[Supplied material Boundary: Start]
-- ==== Sys2Proof/Machine/Dispatch.lean ====
section
/-! DEFINITION. One arm per instruction or step of the Evril, each a direct call of its meaning. -/

namespace Sys2Proof.Machine

open Sys2Proof
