-- ==== Sys2Proof/Certificates/Slice0/Obligations.lean ====
section
/-! DEFINITION. The statements for the provers. Each docstring cites the rules of spec/ that its statement formalises. -/

section Statements

open Sys2Proof Sys2Proof.Machine

/-! ## Encoding (05_encoding) -/

/-- Words that the spec works to the bit read as the instructions that they stand for: those of "Encodings worked to the bit"
(05, after R187), of 06 R207 and of R210, NOP.c of 05 R144, and STQ of sq0, written out from R142, R163 and R181. -/
def Obligations.WrittenWordsDecode : Prop :=
  decode 0x00000000 0 = .ok (.nop .none .c) ∧
    decode 0x01A07000 0x00123456 = .ok (.li .none 7 (.long 0x123456)) ∧
    decode 0x01A47000 0x009ABCDE = .ok (.lih .none 7 (.long 0x9ABCDE)) ∧
    decode 0x01A800C4 0x0002FFFA = .ok (.beq .none 3 4 true false 0xFFFA) ∧
    decode 0x81405180 0x10FFFFFD = .ok (.add ⟨true, false, false, true⟩ 5 6 (.imm 0xFFFFFD)) ∧
    decode 0x00740000 0 = .ok (.srl .none 0 0 (.reg 0)) ∧
    decode 0x02400000 0 = .ok (.aadd .none 0 (.a 0) (.src (.a 0))) ∧
    decode 0x94403070 0 = .ok (.vadd ⟨true, false, false, true⟩ (.v 3) (.v 1) (.lq 0) none) ∧
    decode 0x05487209 0x04054000 = .ok (.vmul .none (.v 7) (.v 8) (.v 9) (some ⟨0, false, true, 2, .bf16⟩)) ∧
    decode 0x06400000 0 = .ok (.mlease .none) ∧
    decode 0x081C0107 0 = .ok (.mark .none .s 7 true) ∧
    decode 0x0840020A 0 = .ok (.stq .none 0) ∧
    decode 0x0A000000 0 = .error 1 ∧ decode 0x0C400000 0 = .error 1 ∧
    decode 0x01405180 0x0AFFFFFD = .error 2 ∧ decode 0x03400000 0 = .error 2 ∧ decode 0x0037C000 0 = .error 3

/-- 05 R142 to R187: for every well-formed instruction that has words, decoding its words gives it back, with every
operand at every value that its encoding admits. -/
def Obligations.DecodeInvertsEncode : Prop :=
  ∀ i : Instr, i.wf = true → encode i ≠ [] → decodeWords (encode i) = .ok i

namespace Sys2Proof.Machine

/-- The opcodes that an engine's table reserves (05 R168, R171, R176 to R182), by its tag in ENG. -/
def reservedOp (g k : Nat) : Bool :=
  (0x0C < k && k < 0x10) || (g == 1 && 0x24 < k) || (g == 2 && 0x3B < k) || (g == 3 && 0x1F < k) || (g == 4 && 0x14 < k)

/-- The sub-operations that the groups of C reserve. -/
def reservedSub (g k b : Nat) : Bool :=
  g == 0 && ((k == 0x3B && 8 < b) || (k == 0x3C && 9 < b) || (k == 0x3E && 3 < b) || (k == 0x3F && 11 < b))

/-- The opcodes of class none, which take no extension word. -/
def noneOp (g k : Nat) : Bool :=
  (k ≤ 0x0C && k != 2) || (g == 0 && (k == 0x31 || (0x34 ≤ k && k ≤ 0x3A) || k == 0x3D)) ||
    (g == 1 && (k == 0x18 || k == 0x1F || k == 0x20)) || (g == 3 && (k == 0x10 || k == 0x11 || k == 0x1F)) ||
    (g == 4 && (k == 0x10 || k == 0x11 || k == 0x13))

/-- The opcodes of class req, which have one always. -/
def reqOp (g k : Nat) : Bool :=
  (g == 0 && 0x2A ≤ k && k ≤ 0x30) || (g == 1 && (k == 0x1E || (0x22 ≤ k && k ≤ 0x24))) || (g == 2 && (k == 0x35 || k == 0x36))

/-- The extension word of a pair has the first word's tag, and neither has a bit that a pair does not admit (05 R149). -/
def goodPair (w w2 : IWord) : Prop :=
  w2.extractLsb' 25 3 = w.extractLsb' 25 3 ∧ w2.getLsbD 24 = false ∧ w.getLsbD 29 = false ∧ w.getLsbD 28 = false ∧
    w2.getLsbD 31 = false ∧ w2.getLsbD 30 = false

end Sys2Proof.Machine

/-- 05 R151: a word that decodes is the one word of its instruction: encoding what was read gives back the words read, so
no bit of them was dropped, and what was read is well formed. 05 R149, R152, details 1 to 3, in their order: a reserved ENG; a malformed pair,
X = 1 on an opcode of class none, X = 0 on one of class req; every reserved opcode, and every reserved sub-operation of a group. -/
def Obligations.DecodedWordsAreCanonical : Prop :=
  (∀ (w w2 : IWord) (i : Instr), decode w w2 = .ok i →
    i.wf = true ∧ encode i = if w.getLsbD 24 then [w, w2] else [w]) ∧
  ∀ w w2 : IWord,
    (5 ≤ (w.extractLsb' 25 3).toNat → decode w w2 = .error 1) ∧
      ((w.extractLsb' 25 3).toNat < 5 →
        let g := (w.extractLsb' 25 3).toNat
        let k := (w.extractLsb' 18 6).toNat
        (w.getLsbD 24 = true → (¬ goodPair w w2 ∨ noneOp g k = true) → decode w w2 = .error 2) ∧
        (w.getLsbD 24 = false → reqOp g k = true → decode w w2 = .error 2) ∧
        ((w.getLsbD 24 = false ∧ reqOp g k = false ∨ w.getLsbD 24 = true ∧ goodPair w w2 ∧ noneOp g k = false) →
          (reservedOp g k = true ∨ reservedSub g k (w.extractLsb' 0 6).toNat = true) → decode w w2 = .error 3))

/-! ## The step and the issue of an instruction (01_machine R13 to R26) -/

/-- 01 R13: where an engine whose turn it is stands at an own word that decodes to i and may form its run, the step runs
exactly i at that state, and then what follows a turn. For C no pending cause waits to be taken.
Model’s choices in it: log 3. -/
def Obligations.StepRunsTheDecodedInstruction : Prop :=
  ∀ (e : Engine) (i : Instr) (s : State), s.turn = .eng e → (e == .c && s.trapDue) = false → StandsAt e i s →
    step s = match exec i s with
      | .next t => .next (afterTurn e s t)
      | o => o

/-- 01 R13, R18, R23, R24, R38: when an instruction may issue. 01 R22 to R24: an issue pops one token from each FIFO that it waits on and reserves one entry in each that it
signals; every other FIFO stays as it was. 01 R13, R25: an instruction that a wait, a signal or a gate holds back pops nothing, reserves nothing and moves
nothing: only its WAIT code changes (an engine that has arrived at its BREATH keeps it), and the words passed in this cycle are given back. Stated of the instructions with a C
register result, of NOP and of FSET and FWAIT.
Model’s choices in it: log 31, 33, 37. -/
def Obligations.IssueConditions : Prop :=
  ((∀ (e : Engine) (n : Nat) (m : Marks) (s : State),
    (∃ u, Admits e n m s u) ↔
      (¬ (e = .c ∧ s.inShadow = true ∧ m ≠ .none) ∧ s.core.st = .running ∧ s.core.frozen = false ∧
        (s.eng e).halted = false ∧ (s.inShadow = true ∨ ∀ c ∈ s.core.cr.pending, c.unit ≠ engNum e) ∧
        (e = .c ∨ s.inShadow = false) ∧ (s.eng e).stall = none ∧ (s.eng e).replay = 0 ∧
        (e = .m → s.core.r.occ = none ∧ (s.core.r.lease.cut = true → s.core.r.lease.held = true)) ∧
        (s.inShadow = true ∨ (s.eng e).walked + n - 1 < s.core.slip.minWalked + s.core.slip.win) ∧
        (∀ f ∈ waitList e m, ∃ t ts, (s.settle e).core.r.tok[f].toks = t :: ts ∧ t.fresh = false) ∧
        ∀ f ∈ signalList e m, (s.settle e).core.r.tok[f].hasRoom = true)) ∧
  ∀ (e : Engine) (n : Nat) (m : Marks) (s u : State), Admits e n m s u → ∀ f : Fin 10,
    u.core.r.tok[f].toks = (if f ∈ waitList e m then (s.settle e).core.r.tok[f].toks.tail
      else (s.settle e).core.r.tok[f].toks) ∧
    u.core.r.tok[f].resv = (s.settle e).core.r.tok[f].resv + (if f ∈ signalList e m then 1 else 0)) ∧
  ∀ (i : Instr) (e : Engine) (n : Nat) (m : Marks) (s : State) (w : Wait),
    ((∃ d a b, i = .add m d a b ∧ e = .c ∧ n = csrcWords b) ∨ (∃ d a b, i = .mul m d a b ∧ e = .c ∧ n = csrcWords b) ∨
      (i = .nop m e ∧ n = 1) ∨ ∃ f k, i = .fset m e f k ∧ n = 1 ∧ s.inShadow = false) →
    shadowBars e m s = false →
    (gate e n s = .error (.stall w) ∨
      gate e n s = .ok () ∧
        (popWaits e (waitList e m) (s.settle e)).bind (reserveSignals (signalList e m)) = .error (.stall w)) →
    NextIs (exec i s) fun t =>
      t = s.modEng e fun x => match x.back with
        | none => { x with wait := if x.wait = .breath then .breath else w }
        | some (pc, walked, levels) => { x with pc := pc, walked := walked, levels := levels, wait := w, back := none }

/-- 01 R15, R195, R196, R33: where an engine stands after an issue. Without a transfer its walked count has grown by the
words, and at the end of the innermost body it is at the body's start again while iterations remain; a transfer puts it at
the target, where only the levels whose bodies hold the target, outermost first, stay active. 01 R39: an operation of latency L, 1 < L, lands at the L-th advancing cycle of its engine: until then its register keeps
its value, and in that cycle it takes the result. Said of a C register while nothing else is in flight.
Model’s choices in it: log 28, 29. -/
def Obligations.IssueMovesTheEngine : Prop :=
  (∀ (e : Engine) (n : Nat) (m : Marks) (u : State),
    (u.core.cr.trctl.getLsbD 0 = false) → m.sp = false → m.sn = false →
    let t := (finish e n m 1 u).eng e
    let x := u.eng e
    t.walked = x.walked + n ∧ t.wait = .none ∧
      (x.levels = [] → t.pc = x.pc + n ∧ t.levels = []) ∧
      (∀ ls l, x.levels = ls ++ [l] → l.stop ≠ x.pc + n → t.pc = x.pc + n ∧ t.levels = x.levels) ∧
      (∀ ls l, x.levels = ls ++ [l] → l.stop = x.pc + n → l.index + 1 < l.count →
        t.pc = l.start ∧ t.levels = ls ++ [{ l with index := l.index + 1 }]) ∧
      (∀ l, x.levels = [l] → l.stop = x.pc + n → l.count ≤ l.index + 1 → t.pc = x.pc + n ∧ t.levels = []) ∧
      ∀ target, ((finish e n m 1 u 0 (some target)).eng e).pc = target ∧
        ((finish e n m 1 u 0 (some target)).eng e).levels =
          x.levels.takeWhile fun l => l.start ≤ target && target < l.stop) ∧
  ∀ (s : State) (lat : Nat) (r : Fin 32) (x : Word), s.inShadow = false → 1 < lat → (s.eng .c).pend = [] →
    (s.eng .c).mkq = [] →
    let at_ := fun k => (fun t : State => t.settle .c)^[k] (s.putC lat r x)
    (∀ k, k < lat - 1 → (at_ k).sReg r = s.sReg r) ∧ (at_ (lat - 1)).sReg r = x

/-! ## The integer operations of C (06_control_access R204 to R207) -/

namespace Sys2Proof.Machine

/-- The operations ADD to ADDQ (06 R204). -/
inductive IntOp where
  | add | sub | mul | mulh | mulhu | div | divu | rem | remu | and | or | xor | sll | srl | sra | min | max | minu | maxu
  | slt | sltu | seq | sel | addq
  deriving DecidableEq, Repr

def IntOp.instr (m : Marks) (d a : Fin 32) (b : CSrc) : IntOp → Instr
  | .add => .add m d a b
  | .sub => .sub m d a b
  | .mul => .mul m d a b
  | .mulh => .mulh m d a b
  | .mulhu => .mulhu m d a b
  | .div => .div m d a b
  | .divu => .divu m d a b
  | .rem => .rem m d a b
  | .remu => .remu m d a b
  | .and => .and m d a b
  | .or => .or m d a b
  | .xor => .xor m d a b
  | .sll => .sll m d a b
  | .srl => .srl m d a b
  | .sra => .sra m d a b
  | .min => .min m d a b
  | .max => .max m d a b
  | .minu => .minu m d a b
  | .maxu => .maxu m d a b
  | .slt => .slt m d a b
  | .sltu => .sltu m d a b
  | .seq => .seq m d a b
  | .sel => .sel m d a b
  | .addq => .addq m d a b

/-- The column L of R204. -/
def IntOp.latency : IntOp → Nat
  | .mul => 3
  | .mulh => 3
  | .mulhu => 3
  | .div => 12
  | .divu => 12
  | .rem => 12
  | .remu => 12
  | _ => 1

/-- The column res of R204, with the division cases of R205: a and b the source values, d the prior value of sD. -/
def IntOp.res (a b d : Word) : IntOp → Word
  | .add => BitVec.ofNat 64 (a.toNat + b.toNat)
  | .sub => BitVec.ofInt 64 (a.toInt - b.toInt)
  | .mul => BitVec.ofNat 64 (a.toNat * b.toNat)
  | .mulh => (a.signExtend 128 * b.signExtend 128).extractLsb' 64 64
  | .mulhu => (a.setWidth 128 * b.setWidth 128).extractLsb' 64 64
  | .div => if b = 0 then BitVec.allOnes 64 else a.sdiv b
  | .divu => if b = 0 then BitVec.allOnes 64 else a.udiv b
  | .rem => if b = 0 then a else a.srem b
  | .remu => if b = 0 then a else a.umod b
  | .and => a &&& b
  | .or => a ||| b
  | .xor => a ^^^ b
  | .sll => BitVec.ofNat 64 (a.toNat * 2 ^ (b.extractLsb' 0 6).toNat)
  | .srl => BitVec.ofNat 64 (a.toNat / 2 ^ (b.extractLsb' 0 6).toNat)
  | .sra => BitVec.ofInt 64 (a.toInt / 2 ^ (b.extractLsb' 0 6).toNat)
  | .min => if a.toInt ≤ b.toInt then a else b
  | .max => if a.toInt ≤ b.toInt then b else a
  | .minu => if a.toNat ≤ b.toNat then a else b
  | .maxu => if a.toNat ≤ b.toNat then b else a
  | .slt => if a.toInt < b.toInt then 1 else 0
  | .sltu => if a.toNat < b.toNat then 1 else 0
  | .seq => if a = b then 1 else 0
  | .sel => if d = 0 then b else a
  | .addq => BitVec.ofInt 64 (Max.max (-(2 ^ 63)) (Min.min (2 ^ 63 - 1) (a.toInt + b.toInt)))

end Sys2Proof.Machine

/-- 06 R204, R205: each integer operation, with either form of its second source, assigns its res to sD (h0 to h15 in the
shadow context) with its latency; division never traps. 06 R207: LI writes the sign-extended immediate; LIH shifts sD left by the immediate's width and puts it in. -/
def Obligations.IntegerOperationsAssignTheirResult : Prop :=
  (∀ (op : IntOp) (m : Marks) (d a : Fin 32) (b : CSrc) (s u : State), Admits .c (csrcWords b) m s u →
    exec (op.instr m d a b) s =
      .next (finish .c (csrcWords b) m op.latency (u.putC op.latency d (op.res (u.sReg a) (u.cSrc b) (u.sReg d))))) ∧
  ∀ (m : Marks) (d : Fin 32) (s u : State),
    (∀ i : BitVec 12, Admits .c 1 m s u →
      exec (.li m d (.short i)) s = .next (finish .c 1 m 1 (u.putC 1 d (BitVec.ofInt 64 i.toInt))) ∧
        exec (.lih m d (.short i)) s =
          .next (finish .c 1 m 1 (u.putC 1 d (BitVec.ofNat 64 ((u.sReg d).toNat * 2 ^ 12 + i.toNat))))) ∧
      ∀ i : BitVec 24, Admits .c 2 m s u →
        exec (.li m d (.long i)) s = .next (finish .c 2 m 1 (u.putC 1 d (BitVec.ofInt 64 i.toInt))) ∧
          exec (.lih m d (.long i)) s =
            .next (finish .c 2 m 1 (u.putC 1 d (BitVec.ofNat 64 ((u.sReg d).toNat * 2 ^ 24 + i.toNat))))

/-! ## The common block (06_control_access R193 to R203; 01_machine R27 to R46, R55) -/

namespace Sys2Proof.Machine

/-- The cut markers that a taken branch of e with cut = 1 pushes, one into each data queue that e produces (01 R34). -/
def withCuts (e : Engine) (cut : Bool) (u : State) : State :=
  if cut then u.modR fun r => (cutQueues e).foldl (fun r q => r.qCut q) r else u

/-- Each of those queues has a free entry. -/
def CutRoom (e : Engine) (cut : Bool) (u : State) : Prop := cut = true → ∀ q ∈ cutQueues e, u.core.r.qRoom q 1 = true

/-- The 64-bit value in the even and odd lanes of a v register, as RECV writes it (06 R202). -/
def recvValue (x : Word) (j : Nat) : BitVec 32 := if j % 2 = 0 then x.extractLsb' 0 32 else x.extractLsb' 32 32

end Sys2Proof.Machine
[Supplied material Boundary: End]
→ What is needed: If a line of the records includes the string "pops", copy it out.

→ Task solution:
/-- 01 R13, R18, R23, R24, R38: when an instruction may issue. 01 R22 to R24: an issue pops one token from each FIFO that it waits on and reserves one entry in each that it
signals; every other FIFO stays as it was. 01 R13, R25: an instruction that a wait, a signal or a gate holds back pops nothing, reserves nothing and moves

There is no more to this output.